Il y eut presque immédiatement le cliquetis d'une serrure, puis le battant s'entrouvrit dans un long grincement. Nos deux héros, qui s'étaient préparés au même accueil que de l'autre côté, furent agréablement surpris par l'homme souriant et courtois qui leur tenait la porte.
– Soyez les bienvenus étrangers ! Vous n’avez pas eu trop de difficultés à parvenir jusqu’ici ?
– Vous êtes plus aimable que vos collègues de l'autre rive, s’étonna Reg'liss. J’avoue qu’ils n’avaient pas l’air enchantés de nous voir.
L'homme répondit avec une grimace.
– Bruggar et ses frères. Il est vrai qu'ils ne sont pas commodes, mais ils font leur travail et ils le font bien ma foi. S'ils vous ont laissés passer, je suis sûr que vous ne causerez aucun problème.
Sin fo se mit à rire.
– Je ne vous garantis rien concernant mon ami, mais je me charge de le surveiller.
– Si vous me donnez votre parole, cela me suffit. Mais ce que je voulais savoir avant tout, c’était si vous aviez traversé la forêt sans encombres. On raconte tellement de choses à son sujet, vous savez. Je m’étonne qu’on vous ai conseillé ce chemin.
– Nous nous sommes un peu égarés, admit Sin fo avec un sourire.
– La première journée n’a pas été de tout repos, confirma Reg'liss.
– Qu’avez-vous vu exactement, questionna le garde, pendu à leurs lèvres en attente d’une bonne histoire.
– Vu n’est pas le bon terme, c’était plutôt… Une sensation.
– Alors ce qu’on dit est vrai ? Il y aurait un esprit mauvais qui hanterait ces bois.
– Je n’ai jamais cru aux histoires de fantômes mais.., commença Reg'liss, avant de s’interrompre en regardant Sin fo.
– Je ne sais pas si les histoires sont vraies, mais ce qui est sûr c’est que nous emprunterons une autre route pour le voyage de retour, conclut-elle.
Le garde se redressa et s’ébroua pour chasser un frisson.
– Comptez-vous séjourner longtemps à Castelroi ?
– Pas plus de quelques jours, répondit Reg'liss, le temps de trouver ce qu'on cherche.

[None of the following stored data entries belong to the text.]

/-- Settles O36: what the second FEEDAAD begins with is what the first one's byte loop left, but for the response and
the trace, which the byte loop does not read. -/
theorem feedaadChunking : Obligations.FeedaadChunking := by
  intro P a m n s hs hp hin hmn ham hc
  have hfirst := feedAadOn_completes (P := P) (inOff := a) (len := m) hp (by omega) (by omega)
  have hwhole := feedAadOn_completes (P := P) (inOff := a) (len := m + n) hp
    (by rw [BitVec.toNat_add_of_lt hmn]; omega) (by rw [BitVec.toNat_add_of_lt hmn, ← Nat.add_assoc]; exact hc)
  obtain ⟨hpos, hcount, -, -, -, -⟩ := hashCounts_feedAad hs hfirst rfl
  have ho := onlyHash_absorb P (inputBytes s a m) (begin s)
  have hphase := (onlyHash_phase ho).trans hp
  have hibuf := onlyHash_ibuf ho
  rw [inputBytes_append s ham hmn, absorb_append] at hwhole
  generalize absorb P (inputBytes s a m) (begin s) = u at *
  have hsecond := feedAadOn_completes (P := P) (s := respond 0 [] u) (inOff := a + m) (len := n) hphase
    (by rw [BitVec.toNat_add_of_lt ham]; exact hin)
    (by rw [hpos, hcount, begin_hashLane]; omega)
  rw [inputBytes_congr (s := s) (t := respond 0 [] u) hibuf] at hsecond
  have hresume : u = resumed u.response u.requests (begin (respond 0 [] u)) := by
    simp only [resumed, begin, respond, List.append_nil]
  rw [hresume, absorb_resumed] at hwhole
  exact ⟨_, _, _, hfirst, hsecond, hwhole, rfl, rfl⟩

/-! The tag (R155, R190, R203). -/

/-- R198, R201, R203: FINALIZE in Decrypt mode, another string than the tag of the AAD and the plaintext fed behind the
ciphertext `x`, is AuthenticationFailed; the OBUF window of the last piece holds free bytes. -/
theorem finalizeOn_rejects {aad x tag : List Byte} {outOff outLen : Word} (h : SessionFed P ⟨aad, x ++ tag⟩ s)
    (hm : s.mode = .decrypt) (ht : s.tagLen.toNat ≤ 16) (hlen : tag.length = s.tagLen.toNat)
    (htag : tag ≠ tagOf (permEnc P s.hpKey) s.lStar s.lDollar s.offsetMain0 s.tagLen.toNat aad
      (cryptText (permDec P s.mpKey) (permEnc P s.hpKey) s.lStar s.lDollar s.offsetMain0 x))
    (hout : outLen.toNat ≤ P.obufSize.val) (hroom : outOff.toNat + x.length % 16 ≤ outLen.toNat) :
    ∃ requests, finalizeOn P outOff outLen s = .next { raiseError .authenticationFailed s with
      obuf := s.obuf.write outOff.toNat (freeWindow s.draws (x.length % 16)), requests := requests } := by
  obtain ⟨hpos, hpartLen, hcand, -, hexp⟩ := holds_decrypt h.holds hm hlen
  have hfin : finsize s 0 = x.length % 16 := by
    rw [← hpartLen]; simp only [finsize, partialLen, hm, Nat.add_zero]
  have hge : s.tagLen.toNat ≤ s.mainLane.mainPos.toNat := by omega
  have hd : dataTooShort s = false := by simpa only [dataTooShort, hm, decide_eq_false_iff_not, not_lt] using hge
  have hreject := closeMessage_reject P (s := begin s) outOff.toNat hm hge
    (hpartLen.trans_lt (Nat.mod_lt _ (by decide))) ht fun he => htag (hcand.symm.trans (he.symm.trans hexp))
  rw [finalizeOn_completes h.ready hout ht hd (by omega), hreject, ← hpartLen]
  exact ⟨_, rfl⟩

/-- Settles O46: what the lanes hold gives the closed form of each part FINALIZE computes; in Decrypt mode the
candidate tag is compared with it. -/
theorem tagIsTheClosedForm : Obligations.TagIsTheClosedForm := by
  intro P outOff outLen aad x tag s hs hp ht hout E tagFor last
  constructor
  · intro hm hholds hroom
    obtain ⟨-, -, hexp⟩ := holds_encrypt hholds hm
    obtain ⟨t, hrun, hclosed⟩ := finalizeOn_encrypts ⟨hs, hp, hholds⟩ hm ht hout hroom
    have hmac : macBytes t = tagFor x := hclosed.mac.trans hexp
    have hframe := hclosed.frame
    exact ⟨t, hrun, fun hP => by rw [exec_eq_execOn, ← hP]; exact hrun, by rw [hframe], by rw [hframe],
      by rw [hframe]; rfl, hmac⟩
  · intro hm hlen hholds hroom plain
    obtain ⟨-, -, -, -, hexp⟩ := holds_decrypt hholds hm hlen
    have hfed : SessionFed P ⟨aad, x ++ tag⟩ s := ⟨hs, hp, hholds⟩
    have hplain : plain = cryptText (permDec P s.mpKey) E s.lStar s.lDollar s.offsetMain0 x := by rw [← hs.sameKey]
    have hplatform {t : State} (hrun : finalizeOn P outOff outLen s = .next t) (hP : P = Config.platform) :
        exec (.finalize outOff outLen) s = .next t := by rw [exec_eq_execOn, ← hP]; exact hrun
    rw [hplain]
    by_cases htag : tag = tagFor (cryptText (permDec P s.mpKey) E s.lStar s.lDollar s.offsetMain0 x)
    · obtain ⟨t, hrun, hclosed⟩ := finalizeOn_decrypts hfed hm ht hlen htag hout hroom
      have hmac : macBytes t = tag := hclosed.mac.trans (hexp.trans htag.symm)
      have hframe := hclosed.frame
      exact ⟨t, hrun, hplatform hrun,
        fun _ => ⟨by rw [hframe], by rw [hframe], by rw [hframe]; rfl, hmac⟩, fun hne => absurd htag hne⟩
    · obtain ⟨requests, hrun⟩ := finalizeOn_rejects hfed hm ht hlen htag hout hroom
      refine ⟨_, hrun, hplatform hrun, fun he => absurd he htag, fun _ => ⟨rfl, rfl, rfl, fun hwf a ha => ?_⟩⟩
      refine readObuf_of_write_outside hwf rfl fun hin => ?_
      rw [freeWindow, List.length_map, List.length_range] at hin
      omega

/-! The counters at their end (R151, R171, U5). -/

/-- R171, R176: the counter FEEDMSG leaves. -/
theorem feedMsg_mainCount {inOff len outOff outLen : Word} (hs : SessionOk P s)
    (h : feedMsgOn P inOff len outOff outLen s = .next t) (hr : t.response.rstat = .ok) :
    t.mainLane.mainCount.toNat = s.mainLane.mainCount.toNat + updsize s len.toNat / 16 := by
  obtain ⟨hp, -, -, -, hc, ht⟩ := feedMsg_ok h hr
  obtain ⟨-, hlanes⟩ := hs.ready hp
  have hcounts := mainCounts_feedMain P outOff.toNat (inputBytes s inOff len) 0 (s := begin s)
    (tagLen_le_of_ready (sessionOk_begin hs) hp) hlanes.mainPos (mainCount_lt (inputBytes_length ..) hc)
  rw [ht, respond_mainLane, hcounts.count, inputBytes_length, begin_mainLane, ← updsize_begin, updsize_eq,
    Nat.mul_div_cancel_left _ (by decide)]

/-- Settles O59: the part a feed is cut to counts up to the end of its counter, and the feed of that part leaves the
counter there. -/
theorem beforeWrapIsTheLongestPart : Obligations.BeforeWrapIsTheLongestPart := by
  constructor
  · intro P inOff len s hs h
    obtain ⟨k, hcut, hlt, hend, hwrap, u, hrun, hok⟩ := beforeWrap_feedaad hs h
    exact ⟨k, u, hcut, hlt, hrun, hok, (hashCounts_feedAad hs hrun hok).count.trans hend, hwrap⟩
  · intro P inOff len outOff outLen s hs h
    obtain ⟨k, hcut, hlt, hend, hwrap, u, hrun, hok⟩ := beforeWrap_feedmsg hs h
    exact ⟨k, u, hcut, hlt, hrun, hok, (feedMsg_mainCount hs hrun hok).trans hend, hwrap⟩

– Si c'est du travail que vous cherchez, vous ne devriez pas avoir trop de mal. La ville est grande, et les boutiques nombreuses. Il y a aussi beaucoup de fermes dans les environs qui seraient ravies de pouvoir compter sur l'aide d'un jeune homme robuste comme vous.

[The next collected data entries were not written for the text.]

-- ==== Sys2Proof/Machine/Ops.lean ====
section
/-!
DEFINITION. The shared operations of the engine: word and bit access to the memories (00_scope.md R14, 40_bitvector.md R150,
R151), loops, the end of a command (60_exceptions.md R333), raising a fault (R335) and the host's return from one (R346).
-/
namespace Sys2Proof.Machine

/-! ### The address map -/

/-- The base of a memory's aperture (20_memory.md R84). -/
def Space.base : Space → Nat
  | .keymem  => 0x10000000
  | .bvmem   => 0x20000000
  | .rankmem => 0x30000000
  | .lvltab  => 0x40000000
  | .valmem  => 0x50000000
  | .tagmem  => 0x60000000
  | .outmem  => 0x70000000

/-- The word count of a memory (R84). -/
def Space.words (p : Params) : Space → Nat
  | .keymem  => p.keyDepth
  | .bvmem   => p.bvWords
  | .rankmem => p.rankDepth
  | .lvltab  => 128
  | .valmem  => p.keyDepth
  | .tagmem  => 2 * p.keyDepth
  | .outmem  => p.keyDepth

/-- The byte address of word `i` of a memory (R84). -/
def Space.addr (sp : Space) (i : Nat) : Nat := sp.base + 8 * i

/-! ### Bytes and words of the memory list -/

/-- The byte at address `a`; a byte that is not listed reads as 0. For LVLTAB that is its reset value (R63); for the other
memories it is a DESIGN CHOICE, unsafe (log 3). -/
def readByte (m : List Host.Cell) (a : Nat) : Byte := Sparse.get (0 : Byte) m a

/-- Store one byte, keeping the canonical form. -/
def writeByte (m : List Host.Cell) (a : Nat) (v : Byte) : List Host.Cell := Sparse.put (0 : Byte) m a v

/-- The word whose lane `k` is the byte at `a + k` (R90, little-endian). -/
def readWord (m : List Host.Cell) (a : Nat) : Word :=
  readByte m (a + 7) ++ readByte m (a + 6) ++ readByte m (a + 5) ++ readByte m (a + 4) ++
    readByte m (a + 3) ++ readByte m (a + 2) ++ readByte m (a + 1) ++ readByte m a

/-- Byte lane `k` of a word (R90). -/
def lane (w : Word) (k : Nat) : Byte := w.extractLsb' (8 * k) 8

/-- Store the eight lanes of a word at `a` to `a + 7` (R90). -/
def writeWord (m : List Host.Cell) (a : Nat) (w : Word) : List Host.Cell :=
  (List.range 8).foldl (fun m k => writeByte m (a + k) (lane w k)) m

/-- Zero `count` words from byte address `a` on. -/
def zeroWords (m : List Host.Cell) (a count : Nat) : List Host.Cell := Sparse.clear m a (a + 8 * count)

/-- The memory's canonical form. -/
def memWf (m : List Host.Cell) : Bool := Sparse.wf (0 : Byte) m

/-- Word `i` of a memory of the state, whatever `i` is. -/
def State.word (s : State) (sp : Space) (i : Nat) : Word := readWord s.mem (sp.addr i)

/-- The state with word `i` of a memory replaced. -/
def State.setWord (s : State) (sp : Space) (i : Nat) (v : Word) : State :=
  { s with mem := writeWord s.mem (sp.addr i) v }

/-- The state with `count` words of a memory from word `i` on zeroed. -/
def State.zero (s : State) (sp : Space) (i count : Nat) : State :=
  { s with mem := zeroWords s.mem (sp.addr i) count }

/-- The state with another scratch state (10_state.md R70). -/
def State.setScratch (s : State) (sc : Scratch) : State := { s with scratch := sc }

/-! ### The engine's accesses

An engine index outside its memory stops the machine by name (20_memory.md R95; log 12). -/

/-- `MemRead(SPACE, i)` (R14). -/
def memRead (sp : Space) (i : Nat) (s : State) : Except Abort Word :=
  if i < sp.words s.params then .ok (s.word sp i) else .error (.stopped (.engineIndex sp i))

/-- `MemWrite(SPACE, i, v)` (R14). -/
def memWrite (sp : Space) (i : Nat) (v : Word) (s : State) : Except Abort State :=
  if i < sp.words s.params then .ok (s.setWord sp i v) else .error (.stopped (.engineIndex sp i))

/-- `for j in 0..count-1: MemWrite(SPACE, start + j, 0)`. -/
def memZero (sp : Space) (start count : Nat) (s : State) : Except Abort State :=
  if count = 0 ∨ start + count ≤ sp.words s.params then .ok (s.zero sp start count)
  else .error (.stopped (.engineIndex sp (max start (sp.words s.params))))

/-- `Bit(SPACE, base, n)` (R150). -/
def bit (sp : Space) (base n : Nat) (s : State) : Except Abort Bool := do
  let w ← memRead sp (base + n / 64) s
  return w.getLsbD (n % 64)

/-- `SetBit(SPACE, base, n)` (R151). -/
def setBit (sp : Space) (base n : Nat) (s : State) : Except Abort State := do
  let w ← memRead sp (base + n / 64) s
  memWrite sp (base + n / 64) (w ||| (1#64 <<< (n % 64))) s

/-! ### Control inside a command -/

/-- `if !ok: raise Fault(code, info)` (R14). -/
def require (ok : Bool) (code : FaultCode) (info : Word) (s : State) : Except Abort Unit :=
  if ok then .ok () else .error (.raised code info s)

/-- `if R[STATUS].BUILT == 0: raise Fault(NOT_BUILT, 0)`. -/
def requireBuilt (s : State) : Except Abort Unit := require s.status.built .notBuilt 0 s

/-- `for i in start .. start+count-1: body`. -/
def forUp (count start : Nat) (body : Nat → State → Except Abort State) (s : State) : Except Abort State :=
  match count with
  | 0 => .ok s
  | n + 1 => do
    let s ← body start s
    forUp n (start + 1) body s

/-- `for k in ks: body`. -/
def forKeys (ks : List Word) (body : Word → State → Except Abort State) (s : State) : Except Abort State :=
  match ks with
  | [] => .ok s
  | k :: ks => do
    let s ← body k s
    forKeys ks body s

/-! ### The end of a command -/

/-- Completion (R333): BUSY=0 and DONE=1 in one step with the command's last writes. -/
def State.complete (s : State) : State :=
  { s with phase := .idle, status := { s.status with done := true } }

/-- Raising a fault (R335, R345): the three fault registers, FAULT=1 and BUSY=0. Every write made before stands. -/
def State.takeFault (code : FaultCode) (info : Word) (s : State) : State :=
  { s with faultCode := code, faultInfo := info, faultCmd := s.latch.word, phase := .idle,
           status := { s.status with fault := true } }

/-- The return from a fault (R346): a host write of STATUS, W1C. The fault registers keep their values. -/
def State.writeStatus (s : State) (v : Word) : State := { s with status := s.status.clearOnes v }

/-- How a command's pseudocode ends: completion, a precise fault (R337), or a stop. -/
def conclude : Except Abort State → Host.Outcome State Fault Refusal
  | .ok s => .next s.complete
  | .error (.raised code info s) => .next (s.takeFault code info)
  | .error (.stopped f) => .fault f

/-- The end of the built function, step 0 of BUILD (R186, R187) and INVAL (R322): STATUS.BUILT=0, the built-function registers 0,
LVLTAB all 0. -/
def State.dropFunction (s : State) : State :=
  { s.zero .lvltab 0 128 with
      status := { s.status with built := false }, nlevels := 0, bnkeys := 0, total := 0, dups := 0,
      bvused := 0, rankused := 0 }

end Sys2Proof.Machine
end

– Non, non, on a juste besoin d'un guide, et peut-être d'un moyen de transport.
– Nous cherchons à nous rendre à Ts'ing Tao, intervint Sin fo, sur la petite île d'Incuna.

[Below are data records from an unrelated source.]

/-- R85, R341: in exactly these cases a transaction answers SLVERR, with word 0 and no effect. -/
def Obligations.BusErrorsHaveNoEffect : Prop :=
  ∀ (s : State) (a : Addr) (v : Word), s.params.Wf →
    (BusError s a false → busRead a s = { resp := .slverr, data := 0 }) ∧
    (¬ BusError s a false → (busRead a s).resp = .okay) ∧
    (BusError s a true → busWrite a v s = (.slverr, s)) ∧
    (¬ BusError s a true → (busWrite a v s).1 = .okay)

/-- R84: on an idle block a word written to KEYMEM or VALMEM reads back, and no other byte of memory and no register changes. That
lane `k` of R90 is the byte at the word's address plus `k` is the model's layout (log 4, DEDUCED): no transaction shows it. -/
def Obligations.HostWriteReadsBack : Prop :=
  ∀ (s : State) (sp : Space) (i : Nat) (v : Word), s.params.Wf → memWf s.mem = true → s.phase = .idle →
    (sp = .keymem ∨ sp = .valmem) → i < sp.words s.params →
    ∃ t : State, busWrite (BitVec.ofNat 32 (sp.base + 8 * i)) v s = (.okay, t) ∧ t = { s with mem := t.mem } ∧
      busRead (BitVec.ofNat 32 (sp.base + 8 * i)) t = { resp := .okay, data := v } ∧
      (∀ k < 8, readByte t.mem (sp.base + 8 * i + k) = v.extractLsb' (8 * k) 8) ∧
      ∀ a : Nat, (a < sp.base + 8 * i ∨ sp.base + 8 * i + 8 ≤ a) → readByte t.mem a = readByte s.mem a

/-- R43, R44, R47, R31, R46: what a host write of a writable register does, and that nothing else changes. CTRL (with SRST = 0) and
GAMMA take legal values, of STATUS the bits DONE, FAULT and REJ are cleared where written as 1, reserved bits read 0; NKEYS, ARG0 and
ARG1 take every bit, also while a command runs. -/
def Obligations.ControlWritesReadBackLegal : Prop :=
  ∀ (s : State) (v : Word),
    let m := (v.extractLsb' 8 6).toNat
    let g := (v.extractLsb' 0 32).toNat
    (v.getLsbD 31 = false →
      busWrite 0x40#32 v s = (.okay, { s with ctrl := (busWrite 0x40#32 v s).2.ctrl }) ∧
      (busRead 0x40#32 (busWrite 0x40#32 v s).2).data.toNat =
        (v.extractLsb' 0 3).toNat + 256 * (if 1 ≤ m ∧ m ≤ 32 then m else 32)) ∧
    busWrite 0x60#32 v s = (.okay, { s with gamma := (busWrite 0x60#32 v s).2.gamma }) ∧
    (busRead 0x60#32 (busWrite 0x60#32 v s).2).data.toNat = (if 65536 ≤ g then g else 65536) ∧
    busWrite 0x58#32 v s = (.okay, { s with nkeys := v }) ∧
    busWrite 0x68#32 v s = (.okay, { s with arg0 := v }) ∧
    busWrite 0x70#32 v s = (.okay, { s with arg1 := v }) ∧
    busWrite 0x48#32 v s = (.okay, { s with status := (busWrite 0x48#32 v s).2.status }) ∧
    (∀ n < 64, n ≠ 7 → (busRead 0x48#32 (busWrite 0x48#32 v s).2).data.getLsbD n =
      ((busRead 0x48#32 s).data.getLsbD n && !((n = 1 ∨ n = 2 ∨ n = 6) && v.getLsbD n)))

/-- R40, R56: a write of a read-only register or a reserved offset is answered OKAY and ignored; a reserved offset reads as 0. -/
def Obligations.ReadOnlyAndReservedOffsets : Prop :=
  ∀ (s : State) (a : Addr) (v : Word), a.toNat < 0x1000 → a.toNat % 8 = 0 →
    (a.toNat ∉ [0x40, 0x48, 0x50, 0x58, 0x60, 0x68, 0x70] → busWrite a v s = (.okay, s)) ∧
    ((0x28 ≤ a.toNat ∧ a.toNat < 0x40) ∨ 0xE8 ≤ a.toNat → busRead a s = { resp := .okay, data := 0 })

/-- R350: the interrupt line, read as bit 7 of STATUS, is DONE and DONE_IE or FAULT and FAULT_IE, read from STATUS and CTRL. -/
def Obligations.InterruptLineFormula : Prop :=
  ∀ s : State,
    (Csr.read s .status).getLsbD 7 =
      (((Csr.read s .status).getLsbD 1 && (Csr.read s .ctrl).getLsbD 1) ||
        ((Csr.read s .status).getLsbD 2 && (Csr.read s .ctrl).getLsbD 2))

/-! ### Reset -/

/-- The control registers after power-on reset (R40, R75, R374); and a power-on reset of a machine that runs (R364, R370) leaves the
same, with the instance's own parameters, the engine IDLE and LVLTAB 0. That it keeps the parameters is log 20. -/
def Obligations.ResetRegisterValues : Prop :=
  (∀ c : Csr, Csr.read State.reset c =
    match c with
    | .id => 0x000000014D504846
    | .param0 => BitVec.ofNat 64 State.reset.params.keyDepth
    | .param1 => BitVec.ofNat 64 State.reset.params.bvWords
    | .param2 => BitVec.ofNat 64 State.reset.params.rankDepth
    | .param3 => BitVec.ofNat 64 State.reset.params.scratchBits
    | .ctrl => 0x2001
    | .gamma => 0x20000
    | _ => 0) ∧
  (∀ i < 128, State.reset.word .lvltab i = 0) ∧ State.reset.phase = .idle ∧ State.reset.irq = false ∧
  ∀ s : State,
    (∀ c : Csr, c ∉ [.param0, .param1, .param2, .param3] → Csr.read s.powerOn c = Csr.read State.reset c) ∧
    s.powerOn.params = s.params ∧ s.powerOn.phase = .idle ∧ s.powerOn.irq = false ∧
    ∀ i < 128, s.powerOn.word .lvltab i = 0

– Incuna, dites-vous, demanda le garde en plissant les yeux. D'autant que je puisse m'en souvenir je n'en n'ai jamais entendu parler, et pourtant j'ai vu passer nombre de voyageurs depuis dix ans !
– Ne vous en faites pas, nous nous renseignerons ailleurs.
– Et qu'allez-vous faire là-bas ?
– On tente de retrouver de la famille éloignée.
– Ah la famille, il n'y a rien de plus important. D'ailleurs j'y pense, s'il vous faut une chambre pour la nuit, adressez-vous à l'auberge du Tonneau Malté de la part de Halbarad. Ma femme vous accueillera comme des rois.
– Nous ne l'oublierons pas, assura Sin fo en inclinant légèrement la tête. Merci.
– Adieu et bonne chance, conclut Halbarad en leur serrant la main chaleureusement. Puissions-nous nous revoir, dans cette vie ou dans la prochaine !
– Adieu ! reprirent en chœur nos deux héros tout en s'éloignant vers la ville.